··· INFORMATION SHOWN ···

/-- Every command of the mailbox acknowledges its page. -/
theorem acked_pageCommands {s : State} {c : Instr} {p : Bytes} {v : State} (hc : (c, pageCmd p) ∈ pageCommands)
    (hf : s.pageFor (pageCmd p) = some p) (hv : exec c s = .next v) : ∃ code, Acked p code s v := by
  simp only [pageCommands, List.mem_cons, Prod.mk.injEq, List.not_mem_nil, or_false] at hc
  rcases hc with ⟨rfl, h⟩ | ⟨rfl, h⟩ | ⟨rfl, h⟩ | ⟨rfl, h⟩ <;> rw [h] at hf
  · rw [exec_nop, applyNop, hf] at hv
    cases hv
    exact ⟨0, acked_ack s p wholeDevice { code := 0 }⟩
  · rw [exec_switch, applySwitch, hf] at hv
    cases hv
    cases hr : s.switchRefusal (pageSlot p) (fieldAt p 8 8) with
    | none =>
      obtain ⟨h1, h2, h3, h4, h5⟩ := acked_ack s p wholeDevice { code := 0 }
      dsimp only
      rw [pageSwitch_stands hr]
      exact ⟨0, h1, h2, h3, h4, h5⟩
    | some x =>
      obtain ⟨r, b⟩ := x
      obtain ⟨h1, h2, h3, h4, h5⟩ := acked_ack (State.refuseSlot s (pageSlot p) b) p (slotUnit (pageSlot p)) r
      obtain ⟨-, hm, -⟩ := refuseSlot_keeps s (pageSlot p) b
      dsimp only
      rw [pageSwitch_refused hr]
      exact ⟨r.code, h1, h2, h3, h4, fun l => (h5 l).trans (hm l)⟩
  · rw [exec_mailboxStop, applyMailboxStop, hf] at hv
    cases hv
    by_cases ht : fieldAt p 8 8 ≠ 0 ∧ fieldAt p 8 8 ≤ s.beat.cycle
    · dsimp only
      rw [pageStop_passed ht]
      exact ⟨_, acked_ack s p wholeDevice { code := 0x2012 }⟩
    · obtain ⟨h1, h2, h3, h4, h5⟩ := acked_ack s p wholeDevice { code := 0 }
      dsimp only
      rw [pageStop_stands ht]
      exact ⟨0, h1, h2, h3, h4, h5⟩
  · rw [exec_args, applyArgs, hf] at hv
    cases hv
    obtain ⟨h1, h2, h3, h4, h5⟩ := acked_ack s p wholeDevice { code := 0 }
    exact ⟨0, h1, h2, h3, h4, h5⟩

/-! ### O32 -/

/-- The two reads of the mailbox, and what a read that fails does. -/
theorem mailbox_reads (t a : Nat) (s : State) (ha : s.mailAt s.host.ctrl = some a) :
    (s.running = true → s.host.orphan = false → s.portUp s.host.ctrl = true → s.beat.reading = 0 → s.beat.page = none →
      exec (.mailboxRead t) s = .next { s with
        now := max s.now t, beat := { s.beat with reading := 1 }
        out := s.out ++ [if (s.hport s.host.ctrl).cxl then .cxlRead s.host.ctrl a 4 else .hostRead s.host.ctrl a 4 none] }) ∧
    (s.running = false ∨ s.host.orphan = true ∨ s.portUp s.host.ctrl = false ∨ s.beat.reading ≠ 0 ∨ s.beat.page ≠ none →
      exec (.mailboxRead t) s = .next s) ∧
    ∀ b : Bytes, s.beat.reading = 1 → exec (.mailboxReadComplete (some b)) s = .next { s with
      beat := { s.beat with reading := 2, cmdSeq := b.take 4 }
      out := s.out ++ [if (s.hport s.host.ctrl).cxl then .cxlRead s.host.ctrl (a + 4) 4092
        else .hostRead s.host.ctrl (a + 4) 4092 none] } := by
  refine ⟨fun hr ho hp h0 hn => ?_, fun h => ?_, fun b h1 => ?_⟩
  · rw [exec_mailboxRead, mailboxRead_asks t ha hr ho hp h0 hn]
    rfl
  · rw [exec_mailboxRead, mailboxRead_waits t ha h]
  · rw [exec_mailboxReadComplete, mailboxReadComplete_seq b ha h1]
    rfl

/-- What STOP does with its target. -/
theorem mailboxStop_acts {s : State} {p : Bytes} (hf : s.pageFor 2 = some p) :
    ((fieldAt p 8 8 = 0 ∨ s.beat.cycle < fieldAt p 8 8) → ∃ v, exec .mailboxStop s = .next v ∧ v.beat.cmdResult = 0 ∧
      v.beat.stopAt = some (s.targetCycle (fieldAt p 8 8)) ∧ v.beat.switchTo = none ∧ v.bit Reg.fingStatus 7 = false) ∧
    (fieldAt p 8 8 ≠ 0 → fieldAt p 8 8 ≤ s.beat.cycle → ∃ v, exec .mailboxStop s = .next v ∧ v.beat.cmdResult = 0x2012 ∧
      v.beat.stopAt = s.beat.stopAt ∧ v.beat.switchTo = s.beat.switchTo) := by
  rw [exec_mailboxStop, applyMailboxStop, hf]
  refine ⟨fun h => ⟨_, rfl, ?_⟩, fun h0 hle => ⟨_, rfl, ?_⟩⟩
  · dsimp only
    rw [pageStop_stands (by omega)]
    exact ⟨rfl, rfl, rfl, bit_setFld_self _ _ (by decide)⟩
  · dsimp only
    rw [pageStop_passed ⟨h0, hle⟩]
    obtain ⟨hswitch, hstop, -⟩ := ack_keeps s p wholeDevice { code := 0x2012 }
    obtain ⟨-, -, hresult, -, -⟩ := acked_ack s p wholeDevice { code := 0x2012 }
    exact ⟨hresult, hstop, hswitch⟩

/-- What SWITCH does with its target. -/
theorem switch_acts {s : State} {p : Bytes} (hf : s.pageFor 1 = some p) :
    (s.switchRefusal (pageSlot p) (fieldAt p 8 8) = none → ∃ v, exec .switch s = .next v ∧ v.beat.cmdResult = 0 ∧
      v.beat.switchTo = some (pageSlot p, s.targetCycle (fieldAt p 8 8)) ∧ v.beat.stopAt = none ∧
      v.bit Reg.fingStatus 7 = true) ∧
    ∀ r b, s.switchRefusal (pageSlot p) (fieldAt p 8 8) = some (r, b) → ∃ v, exec .switch s = .next v ∧
      v.beat.cmdResult = r.code ∧ v.beat.switchTo = s.beat.switchTo ∧ v.beat.stopAt = s.beat.stopAt ∧
      (b = true → (v.slot (pageSlot p)).state = 4) := by
  rw [exec_switch, applySwitch, hf]
  refine ⟨fun h => ⟨_, rfl, ?_⟩, fun r b h => ⟨_, rfl, ?_⟩⟩
  · dsimp only
    rw [pageSwitch_stands h]
    exact ⟨rfl, rfl, rfl, bit_setFld_self _ _ (by decide)⟩
  · dsimp only
    rw [pageSwitch_refused h]
    obtain ⟨hbeat, -, hstate⟩ := refuseSlot_keeps s (pageSlot p) b
    obtain ⟨hswitch, hstop, hslot⟩ := ack_keeps (State.refuseSlot s (pageSlot p) b) p (slotUnit (pageSlot p)) r
    obtain ⟨-, -, hresult, -, -⟩ := acked_ack (State.refuseSlot s (pageSlot p) b) p (slotUnit (pageSlot p)) r
    exact ⟨hresult, hswitch.trans (by rw [hbeat]), hstop.trans (by rw [hbeat]), fun hb => by rw [hslot]; exact hstate hb⟩

/-- Settles O32: the mailbox is read in two requests, and a page acts only where `pageFor` finds it. -/
theorem theMailboxIsReadAndActedOn : Obligations.TheMailboxIsReadAndActedOn := by
  unfold Obligations.TheMailboxIsReadAndActedOn
  refine ⟨⟨fun t a s ha => mailbox_reads t a s ha, ?_, ?_⟩, ?_⟩
  · rintro b page s h2 rfl
    rw [exec_mailboxReadComplete, mailboxReadComplete_page b h2, mailboxPage_eq]
  · intro s h0
    obtain ⟨hreading, hpage, hhost, hlog⟩ := mailboxFails_logs s
    exact ⟨_, by rw [exec_mailboxReadComplete, applyMailboxReadComplete, if_neg h0], hreading, hpage, hhost, hlog⟩
  · intro p f w target s hp hr hw
    refine ⟨fun he c hc => ?_, ?_⟩
    · have hn : ∃ n, (c, n) ∈ pageCommands := by
        simp only [List.mem_cons, List.not_mem_nil, or_false] at hc
        rcases hc with rfl | rfl | rfl | rfl <;> simp [pageCommands]
      obtain ⟨n, hn⟩ := hn
      exact exec_of_pageFor_none hn (pageFor_of_not_entered n hw he)
    · rintro he rfl rfl
      have hf : ∀ n, pageCmd p = n → s.pageFor n = some p := fun n hn => pageFor_of_match hp hw hr he hn
      refine ⟨fun c v hc hv => ?_, fun c n hc hn => exec_of_pageFor_none hc (pageFor_of_other hp hn), fun h => ?_, fun h => ?_,
        fun h => (mailboxStop_acts (hf 2 h)).1, fun h => (mailboxStop_acts (hf 2 h)).2, fun h => (switch_acts (hf 1 h)).1,
        fun h => (switch_acts (hf 1 h)).2, fun h => ?_⟩
      · obtain ⟨code, hpage, hack, -, hnew, hmem⟩ := acked_pageCommands hc (hf _ rfl) hv
        exact ⟨hpage, hack, hnew, hmem⟩
      · rw [exec_nop, applyNop, hf 0 h]
        rfl
      · rw [exec_args, applyArgs, hf 3 h]
        rfl
      · rw [switchRefusal_not_loaded _ h]
        rfl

···

**EXERCISE BRIEF**:
Only the lines above starting at the one containing "obtain ⟨-, -, hresult, -, -⟩ := acked_ack s" and ending at the one containing "v.beat.switchTo = some", both included, are to be returned, exactly as they read.

**ANSWER BELOW**:
    obtain ⟨-, -, hresult, -, -⟩ := acked_ack s p wholeDevice { code := 0x2012 }
    exact ⟨hresult, hstop, hswitch⟩

/-- What SWITCH does with its target. -/
theorem switch_acts {s : State} {p : Bytes} (hf : s.pageFor 1 = some p) :
    (s.switchRefusal (pageSlot p) (fieldAt p 8 8) = none → ∃ v, exec .switch s = .next v ∧ v.beat.cmdResult = 0 ∧
      v.beat.switchTo = some (pageSlot p, s.targetCycle (fieldAt p 8 8)) ∧ v.beat.stopAt = none ∧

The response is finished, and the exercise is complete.